- **Available records**

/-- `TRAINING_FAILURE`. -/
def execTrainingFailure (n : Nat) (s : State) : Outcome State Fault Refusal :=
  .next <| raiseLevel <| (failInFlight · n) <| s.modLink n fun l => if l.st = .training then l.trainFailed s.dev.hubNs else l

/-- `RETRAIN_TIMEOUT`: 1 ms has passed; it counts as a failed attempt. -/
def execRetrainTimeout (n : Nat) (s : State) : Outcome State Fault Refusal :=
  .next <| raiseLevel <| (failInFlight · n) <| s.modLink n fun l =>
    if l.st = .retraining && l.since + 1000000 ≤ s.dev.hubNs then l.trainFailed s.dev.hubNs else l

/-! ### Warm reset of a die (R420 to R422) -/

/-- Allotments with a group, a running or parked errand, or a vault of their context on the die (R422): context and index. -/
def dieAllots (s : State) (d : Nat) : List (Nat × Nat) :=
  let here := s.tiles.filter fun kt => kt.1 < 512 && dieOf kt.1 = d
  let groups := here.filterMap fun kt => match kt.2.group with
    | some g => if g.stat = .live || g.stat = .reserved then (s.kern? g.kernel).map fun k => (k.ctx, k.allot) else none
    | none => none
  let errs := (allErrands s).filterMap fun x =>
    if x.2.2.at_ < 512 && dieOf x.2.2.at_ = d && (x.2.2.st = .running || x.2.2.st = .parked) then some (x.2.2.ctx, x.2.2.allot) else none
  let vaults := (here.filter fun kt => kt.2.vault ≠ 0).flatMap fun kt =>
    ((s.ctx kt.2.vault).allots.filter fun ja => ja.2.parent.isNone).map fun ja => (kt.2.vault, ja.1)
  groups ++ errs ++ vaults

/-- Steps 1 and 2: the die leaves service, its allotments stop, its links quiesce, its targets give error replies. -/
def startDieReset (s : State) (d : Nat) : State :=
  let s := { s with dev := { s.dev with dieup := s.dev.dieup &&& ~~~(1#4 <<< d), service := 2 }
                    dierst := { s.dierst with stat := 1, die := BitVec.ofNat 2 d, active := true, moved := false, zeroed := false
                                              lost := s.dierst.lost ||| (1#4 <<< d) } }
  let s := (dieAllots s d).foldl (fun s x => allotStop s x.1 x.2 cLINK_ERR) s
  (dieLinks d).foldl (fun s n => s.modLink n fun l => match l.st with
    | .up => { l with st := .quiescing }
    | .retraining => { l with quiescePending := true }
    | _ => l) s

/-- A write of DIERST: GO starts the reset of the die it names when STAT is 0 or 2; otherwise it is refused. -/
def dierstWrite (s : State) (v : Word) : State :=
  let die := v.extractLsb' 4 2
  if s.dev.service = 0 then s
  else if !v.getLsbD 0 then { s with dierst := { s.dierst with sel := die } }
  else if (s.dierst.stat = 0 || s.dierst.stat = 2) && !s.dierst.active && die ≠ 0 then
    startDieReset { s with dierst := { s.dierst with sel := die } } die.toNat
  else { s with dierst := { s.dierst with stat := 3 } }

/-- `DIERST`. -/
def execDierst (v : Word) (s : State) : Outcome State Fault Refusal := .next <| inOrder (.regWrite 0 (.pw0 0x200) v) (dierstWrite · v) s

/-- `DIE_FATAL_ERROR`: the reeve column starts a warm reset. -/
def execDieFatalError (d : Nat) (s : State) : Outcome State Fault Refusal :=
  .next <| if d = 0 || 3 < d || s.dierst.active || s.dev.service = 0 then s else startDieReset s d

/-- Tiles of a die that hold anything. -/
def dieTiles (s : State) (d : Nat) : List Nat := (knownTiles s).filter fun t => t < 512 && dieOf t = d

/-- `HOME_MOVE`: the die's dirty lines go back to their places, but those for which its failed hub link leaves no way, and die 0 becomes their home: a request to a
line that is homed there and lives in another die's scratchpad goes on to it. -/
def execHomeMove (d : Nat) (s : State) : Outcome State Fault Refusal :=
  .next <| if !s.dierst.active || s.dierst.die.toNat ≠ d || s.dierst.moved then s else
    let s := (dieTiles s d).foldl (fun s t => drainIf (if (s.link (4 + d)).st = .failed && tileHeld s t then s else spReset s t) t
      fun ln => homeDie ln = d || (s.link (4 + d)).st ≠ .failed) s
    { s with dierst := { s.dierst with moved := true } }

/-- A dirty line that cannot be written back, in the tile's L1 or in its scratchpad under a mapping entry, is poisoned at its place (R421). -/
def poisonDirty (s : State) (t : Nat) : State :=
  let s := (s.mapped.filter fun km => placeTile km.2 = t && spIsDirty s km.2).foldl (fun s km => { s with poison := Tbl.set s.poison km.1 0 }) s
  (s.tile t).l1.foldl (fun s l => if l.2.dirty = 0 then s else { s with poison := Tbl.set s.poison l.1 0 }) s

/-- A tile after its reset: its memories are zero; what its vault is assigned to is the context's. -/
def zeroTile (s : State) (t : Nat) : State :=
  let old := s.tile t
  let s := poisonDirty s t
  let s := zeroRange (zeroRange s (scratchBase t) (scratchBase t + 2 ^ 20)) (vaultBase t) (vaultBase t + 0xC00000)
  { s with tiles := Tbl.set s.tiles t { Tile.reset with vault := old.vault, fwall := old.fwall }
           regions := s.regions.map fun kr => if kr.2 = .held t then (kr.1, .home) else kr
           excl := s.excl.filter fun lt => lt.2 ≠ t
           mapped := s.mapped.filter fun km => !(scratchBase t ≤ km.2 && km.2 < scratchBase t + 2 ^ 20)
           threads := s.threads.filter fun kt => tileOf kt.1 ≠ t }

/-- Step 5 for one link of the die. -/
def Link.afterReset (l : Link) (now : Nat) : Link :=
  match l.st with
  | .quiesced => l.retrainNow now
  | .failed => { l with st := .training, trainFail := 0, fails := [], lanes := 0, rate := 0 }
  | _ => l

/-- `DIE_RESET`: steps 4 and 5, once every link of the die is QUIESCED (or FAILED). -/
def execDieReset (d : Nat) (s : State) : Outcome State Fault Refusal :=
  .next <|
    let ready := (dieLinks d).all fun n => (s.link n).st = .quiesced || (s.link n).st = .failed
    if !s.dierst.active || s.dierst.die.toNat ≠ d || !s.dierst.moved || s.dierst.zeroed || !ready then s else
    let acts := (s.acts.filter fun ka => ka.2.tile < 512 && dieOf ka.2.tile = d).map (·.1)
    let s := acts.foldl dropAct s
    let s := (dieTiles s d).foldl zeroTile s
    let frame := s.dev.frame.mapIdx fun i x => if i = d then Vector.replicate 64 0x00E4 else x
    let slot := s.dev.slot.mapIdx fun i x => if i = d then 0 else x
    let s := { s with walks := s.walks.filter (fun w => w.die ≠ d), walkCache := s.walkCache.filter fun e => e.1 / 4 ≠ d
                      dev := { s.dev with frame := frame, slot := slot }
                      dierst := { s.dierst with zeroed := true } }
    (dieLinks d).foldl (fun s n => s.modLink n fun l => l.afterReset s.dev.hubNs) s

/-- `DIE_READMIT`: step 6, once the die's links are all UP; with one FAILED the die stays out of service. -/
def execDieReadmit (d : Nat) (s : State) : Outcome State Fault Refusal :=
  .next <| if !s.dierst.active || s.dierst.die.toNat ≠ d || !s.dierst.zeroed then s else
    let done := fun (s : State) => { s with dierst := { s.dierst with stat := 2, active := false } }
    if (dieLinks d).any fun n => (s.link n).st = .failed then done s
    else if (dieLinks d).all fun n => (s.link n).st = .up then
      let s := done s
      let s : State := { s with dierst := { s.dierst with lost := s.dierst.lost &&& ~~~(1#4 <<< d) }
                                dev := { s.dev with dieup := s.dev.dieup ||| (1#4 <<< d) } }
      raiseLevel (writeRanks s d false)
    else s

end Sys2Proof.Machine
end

---

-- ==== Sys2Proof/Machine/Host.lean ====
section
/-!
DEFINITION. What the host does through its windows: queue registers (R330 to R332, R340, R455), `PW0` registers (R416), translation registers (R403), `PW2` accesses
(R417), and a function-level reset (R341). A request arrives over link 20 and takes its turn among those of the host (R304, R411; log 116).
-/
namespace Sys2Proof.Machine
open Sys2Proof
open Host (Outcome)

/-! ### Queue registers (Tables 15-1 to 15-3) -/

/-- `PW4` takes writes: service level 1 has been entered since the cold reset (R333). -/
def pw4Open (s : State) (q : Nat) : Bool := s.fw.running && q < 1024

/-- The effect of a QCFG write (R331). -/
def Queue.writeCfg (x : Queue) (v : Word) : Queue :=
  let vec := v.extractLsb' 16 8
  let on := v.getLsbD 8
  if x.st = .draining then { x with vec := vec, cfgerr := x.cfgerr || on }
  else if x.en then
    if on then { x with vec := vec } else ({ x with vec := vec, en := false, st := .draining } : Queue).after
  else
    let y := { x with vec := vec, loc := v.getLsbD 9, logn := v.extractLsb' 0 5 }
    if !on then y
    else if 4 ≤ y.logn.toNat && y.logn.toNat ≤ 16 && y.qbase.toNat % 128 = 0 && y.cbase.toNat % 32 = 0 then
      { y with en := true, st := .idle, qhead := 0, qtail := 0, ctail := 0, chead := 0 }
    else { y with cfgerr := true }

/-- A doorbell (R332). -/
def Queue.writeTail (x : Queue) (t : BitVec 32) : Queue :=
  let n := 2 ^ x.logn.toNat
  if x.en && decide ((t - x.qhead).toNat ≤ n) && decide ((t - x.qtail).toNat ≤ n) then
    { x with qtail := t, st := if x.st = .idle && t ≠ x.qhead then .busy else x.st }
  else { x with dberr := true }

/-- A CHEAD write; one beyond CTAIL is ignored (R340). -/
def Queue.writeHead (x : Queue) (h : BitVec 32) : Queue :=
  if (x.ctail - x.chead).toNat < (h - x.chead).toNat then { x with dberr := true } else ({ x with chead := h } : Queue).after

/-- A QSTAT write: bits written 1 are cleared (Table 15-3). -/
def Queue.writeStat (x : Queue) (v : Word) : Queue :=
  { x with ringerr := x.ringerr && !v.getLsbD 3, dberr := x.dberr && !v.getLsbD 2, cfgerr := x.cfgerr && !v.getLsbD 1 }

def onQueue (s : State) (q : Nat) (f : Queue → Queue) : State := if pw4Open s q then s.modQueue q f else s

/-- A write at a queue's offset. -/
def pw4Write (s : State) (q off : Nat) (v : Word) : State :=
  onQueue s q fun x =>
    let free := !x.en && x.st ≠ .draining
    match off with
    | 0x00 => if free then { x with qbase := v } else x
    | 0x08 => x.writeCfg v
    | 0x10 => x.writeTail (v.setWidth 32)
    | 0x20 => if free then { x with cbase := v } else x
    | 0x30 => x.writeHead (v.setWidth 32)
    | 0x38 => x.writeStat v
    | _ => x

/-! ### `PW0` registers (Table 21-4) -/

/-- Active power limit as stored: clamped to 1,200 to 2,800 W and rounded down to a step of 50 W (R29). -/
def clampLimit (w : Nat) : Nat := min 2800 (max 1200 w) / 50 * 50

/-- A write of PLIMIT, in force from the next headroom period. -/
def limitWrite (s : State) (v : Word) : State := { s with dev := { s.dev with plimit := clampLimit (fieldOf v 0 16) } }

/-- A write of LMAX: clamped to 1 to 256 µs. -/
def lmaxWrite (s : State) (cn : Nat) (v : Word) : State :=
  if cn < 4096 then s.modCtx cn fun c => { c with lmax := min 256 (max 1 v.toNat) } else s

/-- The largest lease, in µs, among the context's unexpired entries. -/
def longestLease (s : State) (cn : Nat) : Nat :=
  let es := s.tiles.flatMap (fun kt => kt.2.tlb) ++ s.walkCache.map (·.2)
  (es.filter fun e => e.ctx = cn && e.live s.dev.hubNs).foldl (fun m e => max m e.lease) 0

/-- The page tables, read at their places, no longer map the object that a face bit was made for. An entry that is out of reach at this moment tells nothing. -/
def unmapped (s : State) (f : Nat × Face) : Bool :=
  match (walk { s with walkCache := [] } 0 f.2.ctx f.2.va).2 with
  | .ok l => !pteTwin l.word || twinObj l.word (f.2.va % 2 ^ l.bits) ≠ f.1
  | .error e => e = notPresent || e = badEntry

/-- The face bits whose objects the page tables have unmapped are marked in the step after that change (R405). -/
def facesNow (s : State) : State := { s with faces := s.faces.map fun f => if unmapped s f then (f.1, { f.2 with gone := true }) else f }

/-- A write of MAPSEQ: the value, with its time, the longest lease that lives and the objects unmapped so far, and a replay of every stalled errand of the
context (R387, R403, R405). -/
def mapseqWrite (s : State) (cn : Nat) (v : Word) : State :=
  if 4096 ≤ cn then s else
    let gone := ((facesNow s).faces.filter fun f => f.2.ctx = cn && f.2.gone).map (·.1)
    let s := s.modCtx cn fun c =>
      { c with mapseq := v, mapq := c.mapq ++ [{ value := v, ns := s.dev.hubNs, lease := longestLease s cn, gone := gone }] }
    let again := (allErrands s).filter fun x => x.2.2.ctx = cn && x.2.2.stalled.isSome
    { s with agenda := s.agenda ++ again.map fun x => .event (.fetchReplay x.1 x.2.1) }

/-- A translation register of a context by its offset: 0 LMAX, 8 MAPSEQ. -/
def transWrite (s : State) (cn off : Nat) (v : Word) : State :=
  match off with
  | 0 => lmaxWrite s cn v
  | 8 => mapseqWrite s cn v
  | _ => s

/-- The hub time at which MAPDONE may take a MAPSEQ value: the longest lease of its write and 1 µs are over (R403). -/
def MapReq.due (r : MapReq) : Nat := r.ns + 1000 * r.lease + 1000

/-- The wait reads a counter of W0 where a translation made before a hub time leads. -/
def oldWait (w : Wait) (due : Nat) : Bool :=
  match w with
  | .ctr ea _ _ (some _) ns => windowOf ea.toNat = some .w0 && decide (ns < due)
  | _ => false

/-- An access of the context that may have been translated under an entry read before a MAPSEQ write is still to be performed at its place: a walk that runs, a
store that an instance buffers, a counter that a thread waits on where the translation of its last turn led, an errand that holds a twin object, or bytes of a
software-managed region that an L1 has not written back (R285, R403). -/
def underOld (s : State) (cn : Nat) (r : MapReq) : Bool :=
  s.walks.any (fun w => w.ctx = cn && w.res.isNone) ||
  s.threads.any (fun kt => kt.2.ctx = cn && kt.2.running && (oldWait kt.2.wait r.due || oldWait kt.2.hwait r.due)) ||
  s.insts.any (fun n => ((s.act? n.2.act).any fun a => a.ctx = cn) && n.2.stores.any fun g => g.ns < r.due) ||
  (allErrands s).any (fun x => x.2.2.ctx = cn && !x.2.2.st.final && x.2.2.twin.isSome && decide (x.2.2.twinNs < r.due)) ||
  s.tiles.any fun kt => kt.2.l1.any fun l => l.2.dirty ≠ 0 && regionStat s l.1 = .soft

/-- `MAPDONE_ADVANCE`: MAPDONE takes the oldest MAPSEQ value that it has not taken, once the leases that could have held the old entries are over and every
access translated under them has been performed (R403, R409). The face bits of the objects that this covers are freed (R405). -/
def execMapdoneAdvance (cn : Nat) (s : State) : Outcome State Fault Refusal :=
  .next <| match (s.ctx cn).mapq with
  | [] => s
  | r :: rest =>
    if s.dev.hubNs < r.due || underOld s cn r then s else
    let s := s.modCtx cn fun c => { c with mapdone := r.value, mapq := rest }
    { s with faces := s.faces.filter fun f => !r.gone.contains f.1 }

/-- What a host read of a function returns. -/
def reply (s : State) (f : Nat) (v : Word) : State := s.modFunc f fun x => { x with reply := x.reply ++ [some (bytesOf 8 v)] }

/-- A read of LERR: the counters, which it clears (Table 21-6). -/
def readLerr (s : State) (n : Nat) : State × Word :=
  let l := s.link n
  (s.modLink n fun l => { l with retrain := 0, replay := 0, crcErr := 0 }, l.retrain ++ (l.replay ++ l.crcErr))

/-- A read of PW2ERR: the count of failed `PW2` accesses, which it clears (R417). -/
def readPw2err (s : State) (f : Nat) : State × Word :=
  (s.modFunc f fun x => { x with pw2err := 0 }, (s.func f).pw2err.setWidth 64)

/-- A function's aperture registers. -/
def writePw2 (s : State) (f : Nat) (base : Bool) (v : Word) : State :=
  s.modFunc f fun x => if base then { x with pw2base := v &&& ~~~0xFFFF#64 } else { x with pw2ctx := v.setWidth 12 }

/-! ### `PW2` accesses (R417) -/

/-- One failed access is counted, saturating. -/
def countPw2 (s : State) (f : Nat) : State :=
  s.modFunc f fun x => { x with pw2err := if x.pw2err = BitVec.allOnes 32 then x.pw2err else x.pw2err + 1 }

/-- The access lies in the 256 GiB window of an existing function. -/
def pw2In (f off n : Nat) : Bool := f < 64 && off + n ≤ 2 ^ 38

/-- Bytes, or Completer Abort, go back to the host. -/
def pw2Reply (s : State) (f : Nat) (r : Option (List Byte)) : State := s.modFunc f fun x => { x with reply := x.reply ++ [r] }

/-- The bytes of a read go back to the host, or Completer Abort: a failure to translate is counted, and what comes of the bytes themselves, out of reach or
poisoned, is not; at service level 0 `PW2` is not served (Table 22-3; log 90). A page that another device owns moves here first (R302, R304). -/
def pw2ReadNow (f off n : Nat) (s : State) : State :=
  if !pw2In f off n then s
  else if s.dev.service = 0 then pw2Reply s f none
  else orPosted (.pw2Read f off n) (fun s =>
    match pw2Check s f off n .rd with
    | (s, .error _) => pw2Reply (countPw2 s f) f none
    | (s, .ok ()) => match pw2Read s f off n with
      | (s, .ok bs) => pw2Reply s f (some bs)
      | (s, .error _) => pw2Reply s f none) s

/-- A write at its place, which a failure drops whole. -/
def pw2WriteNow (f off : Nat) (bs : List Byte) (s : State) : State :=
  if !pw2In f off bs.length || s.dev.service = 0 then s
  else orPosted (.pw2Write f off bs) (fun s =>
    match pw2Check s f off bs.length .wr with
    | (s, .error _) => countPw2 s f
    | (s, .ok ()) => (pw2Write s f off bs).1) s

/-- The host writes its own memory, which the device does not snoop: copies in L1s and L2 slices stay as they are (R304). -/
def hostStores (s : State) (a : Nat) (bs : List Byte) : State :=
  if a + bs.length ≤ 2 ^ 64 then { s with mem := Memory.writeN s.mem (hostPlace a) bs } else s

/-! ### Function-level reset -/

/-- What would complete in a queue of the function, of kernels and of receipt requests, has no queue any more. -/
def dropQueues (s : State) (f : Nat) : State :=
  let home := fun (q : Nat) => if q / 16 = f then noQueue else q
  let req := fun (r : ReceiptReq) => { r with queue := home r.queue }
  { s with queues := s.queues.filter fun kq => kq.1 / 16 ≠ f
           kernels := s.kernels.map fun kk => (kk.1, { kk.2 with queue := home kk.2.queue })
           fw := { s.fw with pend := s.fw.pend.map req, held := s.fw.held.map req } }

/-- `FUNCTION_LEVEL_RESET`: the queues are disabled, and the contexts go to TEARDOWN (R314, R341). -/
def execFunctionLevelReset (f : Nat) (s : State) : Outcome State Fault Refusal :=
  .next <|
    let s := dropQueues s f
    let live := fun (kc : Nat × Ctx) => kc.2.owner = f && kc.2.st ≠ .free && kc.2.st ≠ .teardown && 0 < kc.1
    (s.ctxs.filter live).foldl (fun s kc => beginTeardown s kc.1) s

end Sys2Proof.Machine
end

---

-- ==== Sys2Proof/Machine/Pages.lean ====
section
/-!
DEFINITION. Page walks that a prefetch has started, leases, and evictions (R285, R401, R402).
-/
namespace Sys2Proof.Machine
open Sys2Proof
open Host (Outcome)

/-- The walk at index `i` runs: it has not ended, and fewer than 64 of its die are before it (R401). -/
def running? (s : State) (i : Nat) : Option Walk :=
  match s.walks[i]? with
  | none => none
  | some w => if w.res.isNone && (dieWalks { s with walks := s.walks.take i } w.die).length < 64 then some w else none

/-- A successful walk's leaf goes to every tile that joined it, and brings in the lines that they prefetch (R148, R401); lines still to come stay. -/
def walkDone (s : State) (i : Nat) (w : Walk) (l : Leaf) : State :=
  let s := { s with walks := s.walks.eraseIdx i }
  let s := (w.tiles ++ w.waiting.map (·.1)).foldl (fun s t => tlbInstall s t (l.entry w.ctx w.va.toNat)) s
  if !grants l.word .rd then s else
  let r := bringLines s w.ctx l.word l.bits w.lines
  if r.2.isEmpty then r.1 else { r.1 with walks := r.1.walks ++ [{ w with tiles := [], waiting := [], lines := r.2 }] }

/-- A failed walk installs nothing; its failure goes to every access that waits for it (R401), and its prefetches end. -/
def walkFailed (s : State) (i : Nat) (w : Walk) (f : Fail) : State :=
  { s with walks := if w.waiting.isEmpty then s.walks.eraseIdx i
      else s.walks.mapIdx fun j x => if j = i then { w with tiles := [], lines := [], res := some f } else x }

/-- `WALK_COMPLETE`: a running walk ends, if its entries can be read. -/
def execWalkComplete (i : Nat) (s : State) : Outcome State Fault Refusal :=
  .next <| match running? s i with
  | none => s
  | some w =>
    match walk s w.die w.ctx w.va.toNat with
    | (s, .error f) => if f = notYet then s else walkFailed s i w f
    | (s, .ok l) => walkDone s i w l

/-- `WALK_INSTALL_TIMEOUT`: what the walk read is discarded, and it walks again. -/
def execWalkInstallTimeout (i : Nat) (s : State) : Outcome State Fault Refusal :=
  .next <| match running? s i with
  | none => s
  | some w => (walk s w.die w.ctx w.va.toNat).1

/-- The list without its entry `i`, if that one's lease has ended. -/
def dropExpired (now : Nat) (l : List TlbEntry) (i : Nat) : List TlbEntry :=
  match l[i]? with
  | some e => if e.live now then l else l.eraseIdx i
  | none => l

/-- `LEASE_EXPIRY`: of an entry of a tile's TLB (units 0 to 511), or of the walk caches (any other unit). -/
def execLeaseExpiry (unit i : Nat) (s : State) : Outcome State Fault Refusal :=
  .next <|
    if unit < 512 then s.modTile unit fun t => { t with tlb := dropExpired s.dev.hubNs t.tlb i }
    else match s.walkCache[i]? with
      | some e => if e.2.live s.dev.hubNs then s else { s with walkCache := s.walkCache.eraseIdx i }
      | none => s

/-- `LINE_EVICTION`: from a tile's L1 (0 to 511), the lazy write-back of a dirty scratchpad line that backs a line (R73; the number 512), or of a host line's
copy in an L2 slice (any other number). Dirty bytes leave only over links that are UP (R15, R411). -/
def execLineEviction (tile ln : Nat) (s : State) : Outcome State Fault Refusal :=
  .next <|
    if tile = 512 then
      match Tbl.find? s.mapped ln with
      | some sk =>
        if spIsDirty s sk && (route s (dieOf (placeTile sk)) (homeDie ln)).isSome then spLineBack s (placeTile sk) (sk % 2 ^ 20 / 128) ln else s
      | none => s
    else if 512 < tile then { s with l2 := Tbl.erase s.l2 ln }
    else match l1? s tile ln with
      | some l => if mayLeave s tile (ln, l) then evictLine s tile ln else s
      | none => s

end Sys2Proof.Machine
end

- **Your goal**
Working from the entries above, find every line in which the word "leaves" occurs and copy it.

- **Result of the exercise**
/-- Steps 1 and 2: the die leaves service, its allotments stop, its links quiesce, its targets give error replies. -/
/-- `HOME_MOVE`: the die's dirty lines go back to their places, but those for which its failed hub link leaves no way, and die 0 becomes their home: a request to a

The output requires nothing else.